Data extracted from a collection
---

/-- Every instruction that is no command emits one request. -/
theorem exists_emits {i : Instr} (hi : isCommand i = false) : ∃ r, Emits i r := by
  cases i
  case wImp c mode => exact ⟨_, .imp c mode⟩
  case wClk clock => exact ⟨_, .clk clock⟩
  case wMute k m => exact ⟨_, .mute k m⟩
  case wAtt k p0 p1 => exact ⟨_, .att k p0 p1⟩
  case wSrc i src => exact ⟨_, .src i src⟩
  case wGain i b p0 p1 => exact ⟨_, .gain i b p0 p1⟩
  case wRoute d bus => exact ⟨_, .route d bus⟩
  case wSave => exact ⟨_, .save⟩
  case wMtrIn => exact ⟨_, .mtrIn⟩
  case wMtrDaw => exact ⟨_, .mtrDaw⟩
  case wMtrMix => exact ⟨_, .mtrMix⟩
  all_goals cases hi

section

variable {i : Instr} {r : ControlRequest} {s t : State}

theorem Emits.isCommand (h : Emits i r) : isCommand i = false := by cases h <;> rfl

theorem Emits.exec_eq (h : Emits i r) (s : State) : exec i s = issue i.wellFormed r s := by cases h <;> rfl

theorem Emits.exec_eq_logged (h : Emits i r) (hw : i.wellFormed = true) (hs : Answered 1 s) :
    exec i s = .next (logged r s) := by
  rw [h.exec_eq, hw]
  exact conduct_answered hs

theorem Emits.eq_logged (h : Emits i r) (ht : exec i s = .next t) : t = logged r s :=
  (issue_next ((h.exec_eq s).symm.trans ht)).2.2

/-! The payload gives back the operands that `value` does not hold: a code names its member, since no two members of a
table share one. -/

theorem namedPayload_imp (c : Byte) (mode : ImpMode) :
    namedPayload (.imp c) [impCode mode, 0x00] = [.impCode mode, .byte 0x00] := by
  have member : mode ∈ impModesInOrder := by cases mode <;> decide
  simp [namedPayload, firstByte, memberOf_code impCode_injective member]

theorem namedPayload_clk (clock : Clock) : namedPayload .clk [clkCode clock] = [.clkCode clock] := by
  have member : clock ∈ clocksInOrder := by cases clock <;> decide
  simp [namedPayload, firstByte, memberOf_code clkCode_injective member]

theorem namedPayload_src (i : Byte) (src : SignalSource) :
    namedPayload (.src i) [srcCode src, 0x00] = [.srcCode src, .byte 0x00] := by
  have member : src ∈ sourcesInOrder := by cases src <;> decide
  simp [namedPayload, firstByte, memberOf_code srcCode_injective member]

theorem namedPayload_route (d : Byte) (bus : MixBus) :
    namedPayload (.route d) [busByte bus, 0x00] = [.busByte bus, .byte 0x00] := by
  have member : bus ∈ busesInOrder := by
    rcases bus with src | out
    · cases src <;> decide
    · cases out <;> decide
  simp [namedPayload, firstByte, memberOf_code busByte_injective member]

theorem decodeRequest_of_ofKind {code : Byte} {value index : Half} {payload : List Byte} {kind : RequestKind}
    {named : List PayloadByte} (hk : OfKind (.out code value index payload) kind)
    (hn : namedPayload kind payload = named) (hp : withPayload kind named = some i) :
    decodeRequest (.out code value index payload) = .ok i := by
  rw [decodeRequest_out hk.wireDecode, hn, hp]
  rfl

---

Set out exactly the run of lines that begins at the line holding "namedPayload (.route d)" and ends at the last line of the data.

§ **RESULT FOR THIS EXERCISE**:
    namedPayload (.route d) [busByte bus, 0x00] = [.busByte bus, .byte 0x00] := by
  have member : bus ∈ busesInOrder := by
    rcases bus with src | out
    · cases src <;> decide
    · cases out <;> decide
  simp [namedPayload, firstByte, memberOf_code busByte_injective member]

theorem decodeRequest_of_ofKind {code : Byte} {value index : Half} {payload : List Byte} {kind : RequestKind}
    {named : List PayloadByte} (hk : OfKind (.out code value index payload) kind)
    (hn : namedPayload kind payload = named) (hp : withPayload kind named = some i) :
    decodeRequest (.out code value index payload) = .ok i := by
  rw [decodeRequest_out hk.wireDecode, hn, hp]
  rfl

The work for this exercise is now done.